NYT Goofup is a syntactic blend
Gerald Cohen
gcohen at UMR.EDU
Sun Mar 17 19:10:44 UTC 2002
At 11:52 AM, 3/17/02, James Mullan wrote:
>>From the Net edition
>(http://www.nytimes.com/2002/03/17/national/17PRIE.html):
>"As Scandal Keeps Growing, Church and Its Faithful Reel
>By LAURIE GOODSTEIN and ALESSANDRA STANLEY
>....
>Across the country, in an effort to restore credibility, many dioceses are
>volunteering to turn over their records to prosecutors".
>
>>From my print edition:
>"Across the country, in an effort to restore credibility, many dioceses
>after another is volunteering to turn over their records to prosecutors".
>
>Pity the subbie didn't catch this grammatical goofup before it made the
>print version ;-)
>Jimmy
The slip-up in "many dioceses after another" is a clear example of
a syntactic blend: "many dioceses" + "one diocese after another."
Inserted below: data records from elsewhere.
/-- The failure of a GATHER, and its refusal. -/
def gatherFail (region cls : Nat) : Done := { status := stFAULTED, cls := cls, die := 0x40 + region, unit := 0x13 }
def gatherRejects (region : Nat) : Done := { status := stBAD_OPERAND, die := 0x40 + region, unit := 0x13 }

/-- A GATHER runs. -/
def State.addGather (s : State) (g : GatherRun) : State := { s with gathers := s.gathers ++ [g] }

/-- R251. The row request of a position goes to its owner under a new tag. -/
def State.sendRow (s : State) (g : GatherRun) (b : List Byte) (q : GPos) : State × GPos :=
  let e := tblEntry g.entry
  let (t, s1) := s.newTag
  let k : Packet := { dst := q.chip, src := 0, kind := 0x10, gen := s.gen (0x10 + 4 * g.region), layer := dLAYER b, op := dOP b, tag := t,
                      body := rowReqBody (gatherP b).table e.mapVer q.slot (rowMix e.w e.seed q.idx % 2 ^ (e.w - e.shard)), vc := 3 }
  (s1.send g.region k, { q with tag := t, since := s.clk.now })

/-- Issue one position: the engine reads the shard-map entry (R221, R411; while its page is pending the position waits); a read of a row of
this module then waits for its ROW_REPLY; a row elsewhere is requested on VC3 (R251). A failure is answered with its class: for a missing
route ADDR_UNMAPPED is reported with the row's address as this module's directory entry gives it (R255, assumption 34). -/
def State.issueRow (s : State) (g : GatherRun) (b : List Byte) (p : GPos) : State × GPos × Option Nat :=
  let e := tblEntry g.entry
  let c := gatherCtx g.ring g.region b
  if s.pendingIn (e.mapAddr p.idx) 4 then (s, p, none)
  else match s.awareCheck c (e.mapAddr p.idx) 4 none none with
    | (s1, some cls) => (s1, p, some cls)
    | (s1, none) =>
      let pl := s1.placeRow e p.idx
      let q : GPos := { p with st := 2, addr := e.rowAddr pl.2.1 pl.2.2, since := s1.clk.now }
      if s1.ownAddr (pl.1 * 2 ^ 48) then (s1, q, none)
      else if s1.hasRoute g.region pl.1 then
        let r := (s1.evCount (0x40 + g.region) 0x41 1 (dLAYER b) (dOP b)).sendRow g b { q with chip := pl.1, slot := pl.2.1 }
        (r.1, r.2, none)
      else (s1.unmapped (pl.1 * 2 ^ 48 + q.addr % 2 ^ 48) c, p, some 0x14)

/-- Positions of a bag, issued in order while there is room, by a function that issues one; the first failure stops it. -/
def issueList (f : State → GPos → State × GPos × Option Nat) (s : State) : Nat → List GPos → State × List GPos × Nat × Option Nat
  | room, [] => (s, [], room, none)
  | room, p :: t =>
    if p.st = 1 && 0 < room then
      match f s p with
      | (s1, _, some cls) => (s1, p :: t, room, some cls)
      | (s1, q, none) =>
        let x := issueList f s1 (if q.st = 2 then room - 1 else room) t
        (x.1, q :: x.2.1, x.2.2)
    else
      let x := issueList f s room t
      (x.1, p :: x.2.1, x.2.2)

/-- Issue positions of a bag while the engine has room (R258). -/
def State.issueBag (s : State) (g : GatherRun) (b : List Byte) (room : Nat) (l : List GPos) : State × List GPos × Nat × Option Nat :=
  issueList (fun s p => s.issueRow g b p) s room l

/-- Issue every position of a GATHER that the engine has room for, up to the first failure. -/
def State.issueBags (s : State) (g : GatherRun) (b : List Byte) : Nat → List (List GPos) → State × List (List GPos) × Option Nat
  | _, [] => (s, [], none)
  | room, x :: t =>
    match s.issueBag g b room x with
    | (s1, y, _, some cls) => (s1, y :: t, some cls)
    | (s1, y, room', none) =>
      let q := State.issueBags s1 g b room' t
      (q.1, y :: q.2.1, q.2.2)

/-- R247, R258. Rows of a bag that have arrived and whose neighbour in the sum has not (assumption 34). -/
def unpooled : List GPos → Nat
  | p :: q :: t => (if p.st = 3 && (q.st = 1 || q.st = 2) || q.st = 3 && (p.st = 1 || p.st = 2) then 1 else 0) + unpooled t
  | _ => 0

/-- R258. Bytes of the rows of Ledger die r that have arrived and are not pooled, and of those outstanding, which arrive next. -/
def State.rowBytesHeld (s : State) (r : Nat) : Nat :=
  ((s.gathers.filter (·.region == r)).map (fun g => (tblEntry g.entry).payload *
    (g.bags.map (fun b => unpooled b + (b.filter (·.st == 2)).length)).sum)).sum

/-- R258. How many more rows of a table's payload the engine of die r may issue. -/
def State.rowRoom (s : State) (r : Nat) (e : TblEntry) : Nat := min (8192 - s.outstanding r) ((2 ^ 21 - s.rowBytesHeld r) / max 1 e.payload)

/-- R251, R255, R258. -/
def State.issueGather (s : State) (g : GatherRun) (b : List Byte) : State :=
  match s.issueBags g b (s.rowRoom g.region (tblEntry g.entry)) g.bags with
  | (s1, _, some cls) => s1.endGather g.ring g.seq (gatherFail g.region cls)
  | (s1, bags, none) => s1.updGather g.ring g.seq (fun x => { x with bags := bags })

/-- R258. Once rows have drained, every GATHER of the engine issues what there is room for. -/
def State.issueAll (s : State) (r : Nat) : State :=
  (s.gathers.filter (·.region == r)).foldl (fun s g => match s.findGather g.ring g.seq, s.findStarted g.ring g.seq with
    | some x, some d => s.issueGather x d.bytes
    | _, _ => s) s

/-- A bag whose positions have all arrived or are absent. -/
def bagReady (b : List GPos) : Bool := b.all (fun p => p.st == 0 || p.st == 3)

/-- R249, R413, R414. One output row goes to the target block: written there with tags, or sent to its module. -/
def State.writeRow (s : State) (g : GatherRun) (b : List Byte) (addr : Nat) (d : List Byte) : State × Option Nat :=
  let c := gatherCtx g.ring g.region b
  match s.gloc addr with
  | .remote chip off =>
    (s.send g.region
      { dst := chip, src := 0, kind := 0x16, gen := s.gen (0x10 + 4 * g.region), addr := off, layer := dLAYER b, op := dOP b, tag := g.openTag,
        body := leBytes 1 (gatherP b).outFmt ++ leBytes 1 (dSTEP b) ++ d, vc := 3 }, none)
  | _ => s.awareWrites c (gatherP b).outFmt (dSTEP b) defaultId [(addr, d)]

/-- R249. At its end a GATHER seals each page that it wrote whole. -/
def State.sealRows (s : State) (b : List Byte) : State :=
  let g := gatherP b
  match s.tableOf g.region g.table with
  | none => s
  | some eb =>
    let e := tblEntry eb
    let rows := (List.range g.bags).filterMap (fun i => (s.placeOf (g.out + i * g.pitch)).map (fun a => (a, g.rowBytes e)))
    let cover := joinRanges rows
    (dedup (cover.flatMap (fun r => pagesOf r.1 r.2))).foldl (fun s p =>
      if coversPage cover p then s.sealPage p g.outFmt (dSTEP b) (defaultId p) else s) s

/-- Write the output rows of bags that are ready, once the target has accepted the range; the last one completes the
descriptor (R249, R256). -/
def State.advanceGather (s : State) (n seq : Nat) : State :=
  match s.findGather n seq, s.findStarted n seq with
  | some g, some d =>
    if !g.opened then s
    else
      let p := gatherP d.bytes
      let e := tblEntry g.entry
      let ofs := (g.bags.foldl (fun (a : List Nat × Nat) b => (a.1 ++ [a.2], a.2 + b.length)) ([], 0)).1
      let todo := (List.range g.bags.length).filter (fun i => !g.written.contains i && bagReady (g.bags.getD i []))
      let r := foldChecks s (fun s i =>
        s.writeRow g d.bytes (p.out + i * p.pitch) (poolBag p e ((g.weights.drop (ofs.getD i 0)).take (g.bags.getD i []).length) (g.bags.getD i []))) todo
      match r.2 with
      | some cls => r.1.endGather n seq (gatherFail g.region cls)
      | none =>
        let s1 := r.1.updGather n seq (fun x => { x with written := x.written ++ todo })
        if g.written.length + todo.length = g.bags.length then
          let rows := (g.bags.map (fun b => (b.filter (·.st == 3)).length)).sum
          (s1.sealRows d.bytes).endGather n seq
            { status := stSUCCESS, result := min rows (2 ^ 32 - 1) * 2 ^ 32 + min g.badIdx (2 ^ 32 - 1), die := 0x40 + g.region, unit := 0x13 }
        else s1
  | _, _ => s

/-- Positions of the index list from their indices (R244, R245). -/
def mkPos (w idx : Nat) : GPos :=
  if idx = 2 ^ 64 - 1 || idx ≥ 2 ^ w then { idx := idx, st := 0 } else { idx := idx, st := 1 }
Such errors are frequent in everyday speech, and FWIW I published a
list of those I had been jotting down for 10-15 years: Gerald Leonard
Cohen: _Syntactic Blends In English Parole_, Frankfurt am Main: Peter
Lang. 1987. "Parole" in the title is intended as the eminent linguist
Saussure used it: anything not in the standard language. I used it
particularly for slips of the tongue.
Most of my examples are from educated people: professors, broadcasters, etc.